08. Valores simbólicos.

        8.1. A palavra Iracema é um anagrama de AMÉRICA. Comente.

        Seria o símbolo secreto do romance de Alencar, que é o poema épico definidor de nossas origens históricas, étnicas (miscigenação, formação do povo brasileiro) e, sociologicamente, segundo Afrânio Peixoto.
        Iracema é o símbolo da terra brasileira virgem e exótica (Iracema morre assim como os índios – mostra a docilidade dos índios).
        Como Iracema se entrega a Martim e é destruída, a terra brasileira, por permissão dos índios ( que sofrerão uma aculturação), passara a ser de posse portuguesa.

        8.2. Iracema: objeto proibido do desejo: posse do objeto = transgressão.
        Comente:

    Postura de Martim
    O licor de Jurema
    Postura de Iracema

        Há proibição de se tocar o corpo de Iracema. O gesto transgressor seria punido com a morte. Martim só procura Iracema sobre os efeitos da droga. Martim não tem o corpo de Iracema em seus braços, tem apenas a sua imagem. A virgindade de Iracema é justificada pela sua situação dentro da taba, onde ocupa o lugar de sacerdotisa de Tupã. Qualquer atitude dela para unir-se a Martim transgride os valores tabajaras.
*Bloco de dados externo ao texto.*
-- ==== Sys2Proof/Laws/Step.lean ====
section
/-!
SUPPORT. What a step can do: an operation on the state its stimulus presents, a halted updater's idle step, or a reset.
-/

namespace Sys2Proof.Laws

open Sys2Proof.Machine Sys2Proof.Safety

/-- What an event does: an operation, nothing where the updater is halted, or a reset. -/
theorem runEvent_cases {e : Config.Event} {s t : State} (h : runEvent e s = .next t) :
    (∃ i, exec i s = .next t ∧ (e = .sampleReq ∧ i = .rndSample ∨ e = .updater ∧ updaterOp s.phase = some i)) ∨
    (e = .updater ∧ s.phase = .halted ∧ t = silent s) ∨
    (e = .reset ∧ t = resetBlock s) := by
  cases e with
  | sampleReq => exact .inl ⟨.rndSample, h, .inl ⟨rfl, rfl⟩⟩
  | reset => exact .inr (.inr ⟨rfl, by simpa [runEvent] using h.symm⟩)
  | updater =>
    simp only [runEvent] at h
    split at h
    · rename_i i hi
      exact .inl ⟨i, h, .inr ⟨rfl, hi⟩⟩
    · rename_i hi
      have hp : s.phase = .halted := by
        cases hp : s.phase <;> rw [hp] at hi <;> simp [updaterOp] at hi
      exact .inr (.inl ⟨rfl, hp, by simpa using h.symm⟩)

/-- What a cause does: an operation, a halted updater's idle step, or a reset. -/
theorem runCause_cases {c : Cause} {s t : State} (h : runCause c s = .next t) :
    (∃ i, exec i s = .next t) ∨ (s.phase = .halted ∧ t = silent s) ∨ (c = .event .reset ∧ t = resetBlock s) := by
  cases c with
  | op w =>
    simp only [runCause, runWord] at h
    split at h
    · exact .inl ⟨_, h⟩
    · simp at h
  | event e =>
    rcases runEvent_cases h with ⟨i, hi, -⟩ | ⟨-, hp, rfl⟩ | ⟨rfl, rfl⟩
    · exact .inl ⟨i, hi⟩
    · exact .inr (.inl ⟨hp, rfl⟩)
    · exact .inr (.inr ⟨rfl, rfl⟩)

/-- A step runs its cause on a state that differs in the ports and the stimuli alone. -/
theorem step_eq_runCause (s : State) :
    ∃ (inp : Config.Inputs) (rest : List Slot) (n : Nat),
      step s = runCause (nextCause s) (present inp { s with script := rest, tick := n }) := by
  cases hs : s.script with
  | nil =>
    refine ⟨(Config.environment s.tick).inputs, s.script, s.tick + 1, ?_⟩
    have h1 : step s = stepFree s := by simp [step, hs]
    have h2 : nextCause s = .event (Config.environment s.tick).event := by simp [nextCause, hs]
    rw [h1, h2]
    rfl
  | cons slot rest =>
    refine ⟨slot.inputs, rest, s.tick, ?_⟩
    simp only [step, nextCause, hs]
    rfl

/-- A laid-out turn of the updater runs the operation its phase enables (R170). -/
theorem step_updater {s : State} {inp : Config.Inputs} {rest : List Slot} {i : Instr}
    (hs : s.script = ⟨.event .updater, inp⟩ :: rest) (hi : updaterOp s.phase = some i) :
    step s = exec i (present inp { s with script := rest }) := by
  simp only [step, hs, stepLaidOut, runCause, runEvent, present, hi]

/-- An operation that completes in a faulted, halted state keeps the code and the phase (R197, R198). -/
theorem exec_keeps_halted {i : Instr} {s t : State} (hf : s.fltCode ≠ 0) (hp : s.phase = .halted)
    (h : exec i s = .next t) : t.fltCode = s.fltCode ∧ t.phase = .halted := by
  rcases exec_cases h with ⟨r, -, rfl, -⟩ | ⟨-, rfl⟩ | ⟨f, -, rfl, -⟩ | ⟨-, hq, -⟩ | ⟨-, hq, -⟩ | ⟨-, hq, -⟩
  · simp [hp]
  · rcases sample_build_cases s with ⟨-, h⟩ | ⟨h, -⟩ | ⟨h, -⟩ | ⟨h, -⟩
    · rw [h]; simp [hp]
    all_goals exact absurd h hf
  · exact ⟨by simpa using fun h0 => absurd h0 hf, rfl⟩
  all_goals simp [hp] at hq

/-- A step that is no reset keeps the code and the phase of a faulted, halted state (R33, R198). -/
theorem step_keeps_halted {s t : State} (hf : s.fltCode ≠ 0) (hp : s.phase = .halted)
    (hc : nextCause s ≠ .event .reset) (h : step s = .next t) : t.fltCode = s.fltCode ∧ t.phase = .halted := by
  obtain ⟨inp, rest, n, hs⟩ := step_eq_runCause s
  rw [hs] at h
  rcases runCause_cases h with ⟨i, hi⟩ | ⟨-, rfl⟩ | ⟨hr, -⟩
  · exact exec_keeps_halted (s := present inp { s with script := rest, tick := n }) hf hp hi
  · exact ⟨rfl, hp⟩
  · exact absurd hr hc

/-- Once faulted and halted, every later state before a reset is (R198). -/
theorem later_keeps_halted {s t : State} (hf : s.fltCode ≠ 0) (hp : s.phase = .halted) (h : Later s t) :
    t.fltCode = s.fltCode ∧ t.phase = .halted := by
  induction h with
  | now => exact ⟨rfl, hp⟩
  | step _ hc hs ih =>
    obtain ⟨h1, h2⟩ := step_keeps_halted (by rw [ih.1]; exact hf) ih.2 hc hs
    exact ⟨h1.trans ih.1, h2⟩

end Sys2Proof.Laws
end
Mas o amor se revela mais forte e a postura de Iracema é, desde o início, de desobediência.
        O licor de Jurema é a droga que servirá como intermediário, isto é, que servirá para derrubar as barreiras entre os dois, remetendo a relação para o nível do inconsciente.

        8.3. Valor simbólico do personagem Moacir.

        Moacir simboliza o 1o. brasileiro nascido da miscigenação índio X português. Duas vezes filho da dor de Iracema: dela nascido e, também, dela nutrido. Tal mescla de vida e morte, de dor e de alegria, acha-se tematizada pelo leite branco, ainda rubro do sangue de que se formou.

9.0 Identifique características da linguagem de Alencar em “Iracema”.

        Alencar tenta concretizar a proposta do Romantismo de construir uma linguagem brasileira. Tenta, então, escrever um romance usando termos indígenas, o que revela uma linguagem autenticamente nacional.
        Obs.: a busca de uma linguagem brasileira era reflexo de uma lusofobia que invadiu o Brasil na época do Romantismo.

10. Identifique exemplos da Linguagem não verbal (rever capítulos II, X, XI, XXVI)

        Quebrar a flecha da paz no encontro de Martim e Iracema.
        A flecha atravessando o gaiamum (Iracema deveria permanecer na cabana esperando a volta de Martim, não deveria seguir em frente).
        O ramo do maracujá: a flor da lembrança. Iracema deveria guardar, com a flor, a lembrança de Martim até morrer.

11. Compare o indianismo de Alencar ao indianismo de Osvald de Andrade

        I. Relações colonizador X nativo
        II. Valor simbólico do índio: nacionalismo X primitivismo

        I. Para Alencar, desta relação que se processou por permissão do índio, provocou o surgimento do povo brasileiro. Para Osvald de Andrade, a relação foi de antropofagia e aculturação: o português aproveitou-se da fragilidade do índio para a dominação.
        II. O índio, para Alencar, era a possibilidade de despertar, no povo brasileiro recém-independente, o amor pela pátria (nacionalismo ufanista). Para Osvald de Andrade, é a forma de criticar o absurdo da dominação portuguesa, a aculturação e a destruição de um povo (nacionalismo crítico).